Key Type Description Allowed values Default value
file string URI to a single file to use as input. Supported URI types are azureml, https, wasbs, abfss, adl. For more information on how to use the azureml URI format, see Core yaml syntax. One of file or folder is required.
folder string URI to a folder to use as input. Supported URI types are azureml, wasbs, abfss, adl. For more information on how to use the azureml URI format, see Core yaml syntax. One of file or folder is required.
mode string Mode of how the data should be delivered to the compute target. For read-only mount and read-write mount, the data will be consumed as a mount path. A folder will be mounted as a folder and a file will be mounted as a file. For download mode, the data will be consumed as a downloaded path. ro_mount, rw_mount, download ro_mount

JobInputDataset

Key Type Description Allowed values Default value
dataset string or object Required. A dataset to use as input. This value can be either a reference to an existing versioned dataset in the workspace or an inline dataset specification.

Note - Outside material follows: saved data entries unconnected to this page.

/-- An exception records its cause, its task and the causing address and enters the handler. The record of an
exception writes the address of the causing instruction, the task and the cause to CAM_En_EXC and sets the CAM_EXC bit
(R237). The event that it raises sets that bit as well. Where a handler stands and the return stack has room, the task
is vectored with the next instruction's address on its stack, emptied first for STACK (R230); otherwise it stops
(R239). -/
def Obligations.ExceptionEntry : Prop :=
  (∀ (e : Fin 4) (t : Fin 16) (cause : Fin 9) (s : State),
      (recordExc s e t cause).get (CAM_EXC.CAUSE e) = cause ∧ (recordExc s e t cause).get (CAM_EXC.TASK e) = t ∧
        (recordExc s e t cause).get (CAM_EXC.PC e) = (s.task e t).ipc % 2 ^ (CAM_EXC.PC e).width ∧
        ((recordExc s e t cause).get (CAM_EVT.EVT e)).testBit 2 = true ∧ SameMemory s (recordExc s e t cause) ∧
        OnlyRegs s (recordExc s e t cause)) ∧
  (∀ (e t cause : Nat) (s : State), vectorOf (raiseExc (recordExc s e t cause) e t cause) e cause ≠ noEntry →
      cause = 6 ∨ ((raiseExc (recordExc s e t cause) e t cause).task e t).stack.length < 8 →
      let u := raiseExc (recordExc s e t cause) e t cause;
      takeExc s e t cause = u.setTask e t
        { u.task e t with stack := (u.task e t).pc :: (if cause = 6 then [] else (u.task e t).stack), pc := vectorOf u e cause }) ∧
  (∀ (e t cause : Nat) (s : State), vectorOf (raiseExc (recordExc s e t cause) e t cause) e cause = noEntry →
      takeExc s e t cause = faultTask (raiseExc (recordExc s e t cause) e t cause) e t) ∧
  (∀ (e t cause : Nat) (s : State), cause ≠ 6 →
      8 ≤ ((raiseExc (recordExc s e t cause) e t cause).task e t).stack.length →
      takeExc s e t cause = faultTask (raiseExc (recordExc s e t cause) e t cause) e t)

/-- CLAIM, RELEASE and RECLAIM act on the task's own claims. CLAIM of a free claim is submitted and granted in that
handshake or left pending with the task in CLAIMWAIT; of a claim granted to the task it ends with Z = 1; of another
task's it ends with Z = 0 and T = 1 and changes no claim; a task with a revoked claim enters REVOKED instead, where
the claim is its own revoked one or would leave it waiting, and the claim submitted is withdrawn (R220, R224). A CLAIM
by task 15 ends with Z = 0. CLAIM_DEADLINE withdraws the pending claim, and changes nothing where none waits with a
deadline (R221). RELEASE releases the task's granted claim (R222). RECLAIM always grants a decrease, grants an
increase that fits the room, and otherwise leaves the amount (R223, R267); the capacity is evaluated in each case
(R273). An index that the engine may not use raises ILLEGAL (Table 7.8). That the counter of deferrals also counts a
claim held by another task is the model's choice (log entry 45), as are the holdoff of a claim never revoked (log
entry 54) and the ends of a CLAIM of an own revoked claim and of a RELEASE or RECLAIM of another task's (log entry
55). An instruction runs where program memory holds its word (the model's choice, log entry 57). -/
def Obligations.LedgerInstructions : Prop :=
  (∀ (i : Issue) (id : Fin 64) (dl : BitVec 16) (s : State) (t : Nat) (x : Task),
      Runs i (claimWord id dl) s t x → claimAllowed (issued i s t x) i.eng id = false →
      let u := issued i s t x;
      exec (.claim i id dl) s = .next (takeExc (u.setTask i.eng t x.advanced.startWait) i.eng t 5)) ∧
  (∀ (i : Issue) (id : Fin 64) (dl : BitVec 16) (s : State) (t : Nat) (x : Task),
      Runs i (claimWord id dl) s t x → claimAllowed (issued i s t x) i.eng id = true → t = 15 →
      let u := issued i s t x;
      exec (.claim i id dl) s = .next
        ((u.addWrap NRG_CNT1.DEFERS 1).setTask i.eng t { x.advanced.startWait with z := false })) ∧
  (∀ (i : Issue) (id : Fin 64) (dl : BitVec 16) (s : State) (t : Nat) (x : Task),
      Runs i (claimWord id dl) s t x → claimAllowed (issued i s t x) i.eng id = true → t ≠ 15 →
      owns (issued i s t x) i.eng t id .granted = true →
      let u := issued i s t x;
      exec (.claim i id dl) s = .next (u.setTask i.eng t { x.advanced.startWait with z := true })) ∧
  (∀ (i : Issue) (id : Fin 64) (dl : BitVec 16) (s : State) (t : Nat) (x : Task),
      Runs i (claimWord id dl) s t x → claimAllowed (issued i s t x) i.eng id = true → t ≠ 15 →
      ((issued i s t x).claim id).st ≠ .free → owns (issued i s t x) i.eng t id .granted = false →
      owns (issued i s t x) i.eng t id .revoked = false →
      let u := issued i s t x;
      exec (.claim i id dl) s = .next
        ((u.addWrap NRG_CNT1.DEFERS 1).setTask i.eng t { x.advanced.startWait with z := false, t := true })) ∧
  (∀ (i : Issue) (id : Fin 64) (dl : BitVec 16) (s : State) (t : Nat) (x : Task),
      Runs i (claimWord id dl) s t x → claimAllowed (issued i s t x) i.eng id = true → t ≠ 15 →
      ((issued i s t x).claim id).st = .free →
      grantsNow (submitClaim (issued i s t x) id i.eng t x.cls) id = true →
      let u := issued i s t x;
      let v := submitClaim u id i.eng t x.cls;
      exec (.claim i id dl) s = .next (grant (v.setTask i.eng t { x.advanced.startWait with z := true }) id)) ∧
  (∀ (i : Issue) (id : Fin 64) (dl : BitVec 16) (s : State) (t : Nat) (x : Task),
      Runs i (claimWord id dl) s t x → claimAllowed (issued i s t x) i.eng id = true → t ≠ 15 →
      ((issued i s t x).claim id).st = .free → hasRevoked (issued i s t x) i.eng t = false →
      grantsNow (submitClaim (issued i s t x) id i.eng t x.cls) id = false →
      let u := issued i s t x;
      let v := submitClaim u id i.eng t x.cls;
      exec (.claim i id dl) s = .next
        (leaveRun (v.addWrap NRG_CNT1.DEFERS 1) i.eng t
        { x.advanced.startWait with z := false, st := .claimwait, wait := some (.claim id (deadlineOf u dl)) })) ∧
  (∀ (i : Issue) (id : Fin 64) (dl : BitVec 16) (s : State) (t : Nat) (x : Task),
      Runs i (claimWord id dl) s t x → claimAllowed (issued i s t x) i.eng id = true → t ≠ 15 →
      owns (issued i s t x) i.eng t id .granted = false → owns (issued i s t x) i.eng t id .revoked = true →
      let u := issued i s t x;
      exec (.claim i id dl) s = .next (claimRevoked u i.eng t x.advanced.startWait)) ∧
  (∀ (i : Issue) (id : Fin 64) (dl : BitVec 16) (s : State) (t : Nat) (x : Task),
      Runs i (claimWord id dl) s t x → claimAllowed (issued i s t x) i.eng id = true → t ≠ 15 →
      ((issued i s t x).claim id).st = .free → hasRevoked (issued i s t x) i.eng t = true →
      grantsNow (submitClaim (issued i s t x) id i.eng t x.cls) id = false →
      let u := issued i s t x;
      exec (.claim i id dl) s = .next
        (claimRevoked (dropClaim (submitClaim u id i.eng t x.cls) id) i.eng t x.advanced.startWait)) ∧
  (∀ (e : Fin 4) (t : Fin 16) (s : State),
      ((s.task e t).st ≠ .claimwait → exec (.claimDeadline e t) s = .next s) ∧
      ((∀ c d, (s.task e t).wait ≠ some (.claim c (some d))) → exec (.claimDeadline e t) s = .next s)) ∧
  (∀ (e : Fin 4) (t : Fin 16) (c d : Nat) (s : State), (s.task e t).st = .claimwait →
      (s.task e t).wait = some (.claim c (some d)) →
      exec (.claimDeadline e t) s = .next
        (deadlineExc ((dropClaim (s.expire d) c).setTask e t
        { s.task e t with st := .ready, wait := none, z := false, d := true, t := true }) e t 3)) ∧
  (∀ (i : Issue) (id : Fin 64) (s : State) (t : Nat) (x : Task), Runs i (releaseWord id) s t x →
      claimAllowed (issued i s t x) i.eng id = true → owns (issued i s t x) i.eng t id .granted = true →
      let u := issued i s t x;
      exec (.release i id) s = .next ((releaseClaim u id).setTask i.eng t { x.advanced with z := true })) ∧
  (∀ (i : Issue) (id : Fin 64) (s : State) (t : Nat) (x : Task), Runs i (releaseWord id) s t x →
      claimAllowed (issued i s t x) i.eng id = true → owns (issued i s t x) i.eng t id .granted = false →
      owns (issued i s t x) i.eng t id .revoked = true →
      let u := issued i s t x;
      exec (.release i id) s = .next ((dropClaim u id).setTask i.eng t { x.advanced with z := true })) ∧
  (∀ (i : Issue) (id : Fin 64) (s : State) (t : Nat) (x : Task), Runs i (releaseWord id) s t x →
      claimAllowed (issued i s t x) i.eng id = true → owns (issued i s t x) i.eng t id .granted = false →
      owns (issued i s t x) i.eng t id .revoked = false →
      let u := issued i s t x;
      exec (.release i id) s = .next (u.setTask i.eng t { x.advanced with z := true })) ∧
  (∀ (i : Issue) (id : Fin 64) (ws : Fin 16) (s : State) (t : Nat) (x : Task),
      Runs i (reclaimWord id ws) s t x → claimAllowed (issued i s t x) i.eng id = true →
      owns (issued i s t x) i.eng t id .granted = true →
      let u := issued i s t x;
      exec (.reclaim i id ws) s = .next
        ((reclaimTo u id (x.reg ws)).2.setTask i.eng t
        { (reclaimTo u id (x.reg ws)).2.task i.eng t with z := (reclaimTo u id (x.reg ws)).1 })) ∧
  (∀ (i : Issue) (id : Fin 64) (ws : Fin 16) (s : State) (t : Nat) (x : Task),
      Runs i (reclaimWord id ws) s t x → claimAllowed (issued i s t x) i.eng id = true →
      owns (issued i s t x) i.eng t id .granted = false →
      let u := issued i s t x;
      exec (.reclaim i id ws) s = .next (u.setTask i.eng t { x.advanced with z := false })) ∧
  (∀ (i : Issue) (id : Fin 64) (s : State) (t : Nat) (x : Task), Runs i (releaseWord id) s t x →
      claimAllowed (issued i s t x) i.eng id = false →
      let u := issued i s t x;
      exec (.release i id) s = .next (takeExc u i.eng t 5)) ∧
  (∀ (i : Issue) (id : Fin 64) (ws : Fin 16) (s : State) (t : Nat) (x : Task),
      Runs i (reclaimWord id ws) s t x → claimAllowed (issued i s t x) i.eng id = false →
      let u := issued i s t x;
      exec (.reclaim i id ws) s = .next (takeExc u i.eng t 5)) ∧
  (∀ (s : State) (c v : Nat), v < (s.claim c).amount →
      reclaimTo s c v = (true, evalCapacity (formFit (s.setClaim c { s.claim c with amount := v })) c)) ∧
  (∀ (s : State) (c v : Nat), (s.claim c).amount ≤ v →
      v - (s.claim c).amount ≤ steadyRoom s (s.claim c).cls (s.claim c).revokedAt (earmark s) →
      reclaimTo s c v = (true, evalCapacity (s.setClaim c { s.claim c with amount := v }) c)) ∧
  (∀ (s : State) (c v : Nat), (s.claim c).amount ≤ v →
      steadyRoom s (s.claim c).cls (s.claim c).revokedAt (earmark s) < v - (s.claim c).amount →
      reclaimTo s c v = (false, evalCapacity s c))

To reference an existing dataset, use the azureml:<dataset-name>:<dataset-version> syntax.

To define a dataset inline, follow the Dataset schema. Exclude the name and version properties as they are not supported for inline datasets.
mode string Mode of how the dataset should be delivered to the compute target. For read-only mount, the dataset will be consumed as a mount path. A folder will be mounted as a folder and a file will be mounted as the parent folder. For download mode, the dataset will be consumed as a downloaded path. ro_mount, download ro_mount

Remarks

Component jobs can be run inside pipeline jobs. az ml job commands can be used for managing Azure Machine Learning pipeline jobs.

Component jobs currently cannot be run as standalone jobs and can only be run inside pipelines.